● WHAT YOU HAVE TO DO
Range to reproduce from the entries below: the line with "(leWords 2 d", the line with "(List.range (j.count /", and every line in between. Give them exactly and give nothing else.
--- START ---
-- ==== Sys2Proof/Machine/Engine.lean ====
section
/-! DEFINITION. The engines of a step (chapters 5 to 7): NBU jobs on bank contents, projections of the
tiles, the vector engine's merges, conversions and sums on staging buffers. -/

namespace Sys2Proof.Machine

/-! ## Banks -/

/-- The block whose T0 copy lies in a frame. -/
def blockAtFrame (s : State) (f : Nat) : Option Nat :=
  (s.blocks.find? fun b => decide (b.2.t0 = some f)).map Prod.fst

/-- Byte `i` after a bank row and column: the frame of its row and the offset within (R187, R245). -/
def bankPlace (q l quad bank row col i : Nat) : Nat × Nat :=
  let t := row * 2048 + col + i
  let r := t / 2048
  (frameAt q (bank * 12 + r / 1024) quad l, r % 1024 * 2048 + t % 2048)

def bankByte (s : State) (q l quad bank row col i : Nat) : Byte :=
  let x := bankPlace q l quad bank row col i
  match blockAtFrame s x.1 with
  | some n => memByte s.mem (n * blockBytes + x.2)
  | none => memByte s.bank (x.1 * blockBytes + x.2)

def bankSet (q l quad bank row col i : Nat) (b : Byte) (s : State) : State :=
  let x := bankPlace q l quad bank row col i
  match blockAtFrame s x.1 with
  | some n => { s with mem := memSet s.mem (n * blockBytes + x.2) b }
  | none => { s with bank := memSet s.bank (x.1 * blockBytes + x.2) b }

def bankWrite (q l quad bank row col : Nat) (bs : List Byte) (s : State) : State :=
  (bs.mapIdx fun i b => (i, b)).foldl (fun s x => bankSet q l quad bank row col x.1 x.2 s) s

/-- A little-endian number in a bank. -/
def bankLe (s : State) (q l quad bank row col i n : Nat) : Nat :=
  leNat ((List.range n).map fun k => bankByte s q l quad bank row col (i + k))

/-! ## NBU jobs (R152 to R165) -/

def jobDim (j : Job) : Nat := 64 * 2 ^ j.headDim

/-- The reserved bits and ranges a job must meet; otherwise the NBU does no work, sets overrun and
reports a control fault (R152). -/
def jobOk (j : Job) : Bool :=
  j.reserved == 0 && decide (1 ≤ j.kind) && decide (j.kind ≤ 7) && decide (1 ≤ j.span) &&
    decide (j.span ≤ 24) && decide (j.bank < 4) && decide (j.row < 12288) && decide (j.column % 32 = 0)

/-- Running statistics of one query row: m, l, o (R157). -/
abbrev Partial := Word32 × Word32 × List Word32

def noPartial (d : Nat) : Partial := (f32NegInf, f32Zero, List.replicate d f32Zero)

/-- One token of a slice as read: key codes, value codes and their group parameters (Table 08-2). -/
structure KvToken where
  key : List Nat
  keyPar : List (Nat × Nat)
  value : List Nat
  valuePar : List (Nat × Nat)
  deriving DecidableEq, Repr

/-- Reads token `u` of a slice at byte `o` of a page slot (R184). -/
def readToken (byte : Nat → Byte) (d : Nat) (int4 : Bool) (o u : Nat) : KvToken :=
  let le (a n : Nat) : Nat := leNat ((List.range n).map fun k => byte (a + k))
  let groups := d / 32
  let area (base : Nat) : List Nat :=
    (List.range d).map fun e =>
      if int4 then bitsOf (byte (o + base + u * d / 2 + e / 2)).toNat (4 * (e % 2)) 4
      else (byte (o + base + u * d + e)).toNat
  let pars (base : Nat) : List (Nat × Nat) :=
    (List.range groups).map fun g =>
      if int4 then (le (o + base + u * d / 8 + 4 * g) 2, le (o + base + u * d / 8 + 4 * g + 2) 2)
      else (le (o + base + u * d / 16 + 2 * g) 2, 0)
  if int4 then
    { key := area 0, keyPar := pars (16 * d), value := area (20 * d), valuePar := pars (36 * d) }
  else { key := area 0, keyPar := pars (32 * d), value := area (34 * d), valuePar := pars (66 * d) }

/-- The dot product of a query row with a token's key: scaled partials per KV group, in group order
(R109, R111, R119). -/
def keyDot (int4 : Bool) (t : KvToken) (query : List Num) : Word32 :=
  chunkSum (List.zipWith (fun (p : Nat × Nat) (g : List Nat × List Num) => kvPartial int4 p.1 p.2 g.1 g.2)
    t.keyPar (List.zip (groupsOf 32 t.key.length t.key) (groupsOf 32 t.key.length query)))

/-- Element `e` of a token's value vector (R119). -/
def valueAt (int4 : Bool) (t : KvToken) (e : Nat) : Num :=
  let p := t.valuePar.getD (e / 32) (0, 0)
  kvValue int4 p.1 p.2 (t.value.getD e 0)

/-- One slice on one row's statistics (R157): the scores of the tokens, none where not visible. -/
def sliceStep (int4 : Bool) (d : Nat) (toks : List KvToken) (scores : List (Option Word32))
    (st : Partial) : Partial :=
  let ms := (scores.filterMap id).foldl f32MaxOf f32NegInf
  let mn := f32MaxOf st.1 ms
  if mn = f32NegInf then st
  else
    let a := if st.1 = mn then f32One else veExp (f32Sub st.1 mn)
    let ps := scores.map fun x => match x with
      | some v => bf16.decode (toBf16 (veExp (f32Sub v mn))).toNat
      | none => Num.zero
    let l := f32Add (f32Mul a st.2.1) (toF32 (Num.sum ps))
    let o := (List.range d).map fun e =>
      f32Add (f32Mul a (st.2.2.getD e f32Zero))
        (toF32 (Num.sum (List.zipWith (fun p t => p.mul (valueAt int4 t e)) ps toks)))
    (mn, l, o)

/-- A position visible to a row (R155). -/
def visible (j : Job) (tok row : Nat) : Bool :=
  decide (j.pageBase + tok < j.committed) &&
    (decide (j.window = 0) || decide (row < j.pageBase + tok + j.window))

/-- An ATTEND job (R155 to R158): the statistics of its rows. -/
def attendJob (byte : Nat → Byte) (j : Job) (input : List Byte) (held : List Partial) : List Partial :=
  let d := jobDim j
  let t := 32 * tokenBytes d j.fourBit
  let query (r : Nat) : List Num :=
    (leWords 2 d (input.drop (j.inOff + r * d * 2))).map bf16.decode
  let position (r : Nat) : Nat := leAt input (j.inOff + j.rows * d * 2 + 4 * r) 4
  (List.range j.rows).map fun r =>
    let start := if j.cont then held.getD r (noPartial d) else noPartial d
    (List.range (j.count / 32)).foldl (fun st k =>
      let toks := (List.range 32).map fun u => readToken byte d j.fourBit (k * t) u
      let scores := toks.mapIdx fun u tok =>
        if visible j (j.first + 32 * k + u) (position r) then
          some (f32Mul j.scale (keyDot j.fourBit tok (query r)))
        else none
      sliceStep j.fourBit d toks scores st) start

/-- The output record of a row's statistics (R158). -/
def partialBytes (p : Partial) : List Byte :=
  leBytes p.1.toNat 4 ++ leBytes p.2.1.toNat 4 ++ (p.2.2.map fun w => leBytes w.toNat 4).flatten

/-- A projection's weight format takes FP8 activations (R114). -/
def takesFp8 (fmt : Nat) : Bool :=
  decide (fmt = 0x12) || decide (fmt = 0x13) || decide (fmt = 0x20) || decide (fmt = 0x21)

/-- The values of an activation row: BF16 codes, or FP8 codes followed by a scale byte for each 32 (the
order in the input area is the model's choice, log 11). -/
def activations (fmt count : Nat) (input : List Byte) (o : Nat) : List Num :=
  if takesFp8 fmt then
    (List.range count).map fun i =>
      actValue (input.getD (o + i) 0).toNat (input.getD (o + count + i / 32) 0).toNat
  else (leWords 2 count (input.drop o)).map bf16.decode

def activationBytes (fmt count : Nat) : Nat := if takesFp8 fmt then count + count / 32 else 2 * count

/-- The chunk partial of one output row against an activation row: scaled partials of its groups in
order (R109, R111). -/
def chunkPartial (elem : Nat → Num) (scale : Nat → Num) (group count : Nat) (acts : List Num) : Word32 :=
  let g := if group = 0 then 64 else group
  chunkSum ((List.range (ceilDiv count g)).map fun k =>
    let n := min g (count - k * g)
    scaledPartial ((List.range n).map fun i => elem (k * g + i)) ((acts.drop (k * g)).take n) (scale k))

/-- The scale format of an element format: E8M0 for the MX formats, otherwise FP8 E4M3 (which of the two a
job's scale bytes are is not in the job; log 11). -/
def jobScale (fmt group v : Nat) : Num :=
  if group = 0 then .fin false 1 0 else decodeScale (if 0x20 ≤ fmt then 1 else 2) v

/-- A MATVEC job (R161): a packed tile of outputs by count elements, its scales after it. -/
def matvecJob (byte : Nat → Byte) (j : Job) (input : List Byte) : List Byte :=
  let gcount := if j.group = 0 then 0 else j.count / j.group
  ((List.range j.rows).map fun r =>
    let acts := activations j.format j.count input (j.inOff + r * activationBytes j.format j.count)
    ((List.range j.outputs).map fun o =>
      let elem (i : Nat) : Num := decodeElement j.format (elementAt byte j.format (o * j.count + i))
      let scale (g : Nat) : Num := jobScale j.format j.group (byte (j.scaleOff + o * gcount + g)).toNat
      leBytes (chunkPartial elem scale j.group j.count acts).toNat 4).flatten).flatten

/-- Bytes of an element of an ATOMIC type (R164): FP32, BF16, INT32, INT64. -/
def atomicSize (ty : Nat) : Nat := if ty = 1 then 2 else if ty = 3 then 8 else 4

/-- One memory-side add (R164). -/
def atomicAdd (ty a b : Nat) : Nat :=
  if ty = 0 then (f32Add (BitVec.ofNat 32 a) (BitVec.ofNat 32 b)).toNat
  else if ty = 1 then bf16.encode ((bf16.decode a).add (bf16.decode b))
  else (a + b) % 2 ^ (8 * atomicSize ty)

/-- Elements added in ascending order to a list of bytes. -/
def atomicBytes (ty : Nat) : Nat → List Byte → List Byte → List Byte
  | 0, old, _ => old
  | n + 1, old, add =>
    let k := atomicSize ty
    leBytes (atomicAdd ty (leNat (old.take k)) (leNat (add.take k))) k ++
      atomicBytes ty n (old.drop k) (add.drop k)

/-- Bytes of a table row (R92): 0 INT8, 1 BF16, 2 FP8 E4M3; formats 0 and 2 store an FP16 scale after the
elements. -/
def tableRowBytes (fmt width : Nat) : Nat := if fmt = 1 then 2 * width else width + 2

/-- A table row decoded to FP32 elements. -/
def tableRow (fmt width : Nat) (bs : List Byte) : List Word32 :=
  if fmt = 1 then (leWords 2 width bs).map fun v => ofBf16 (BitVec.ofNat 32 v)
  else
    let sc := fp16.decode (leAt bs width 2)
    (leWords 1 width bs).map fun v =>
      toF32 ((if fmt = 0 then Num.ofInt (signedOf v 8) 0 else e4m3.decode v).mul sc)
--- END ---
● TASK OUTPUT
    (leWords 2 d (input.drop (j.inOff + r * d * 2))).map bf16.decode
  let position (r : Nat) : Nat := leAt input (j.inOff + j.rows * d * 2 + 4 * r) 4
  (List.range j.rows).map fun r =>
    let start := if j.cont then held.getD r (noPartial d) else noPartial d
    (List.range (j.count / 32)).foldl (fun st k =>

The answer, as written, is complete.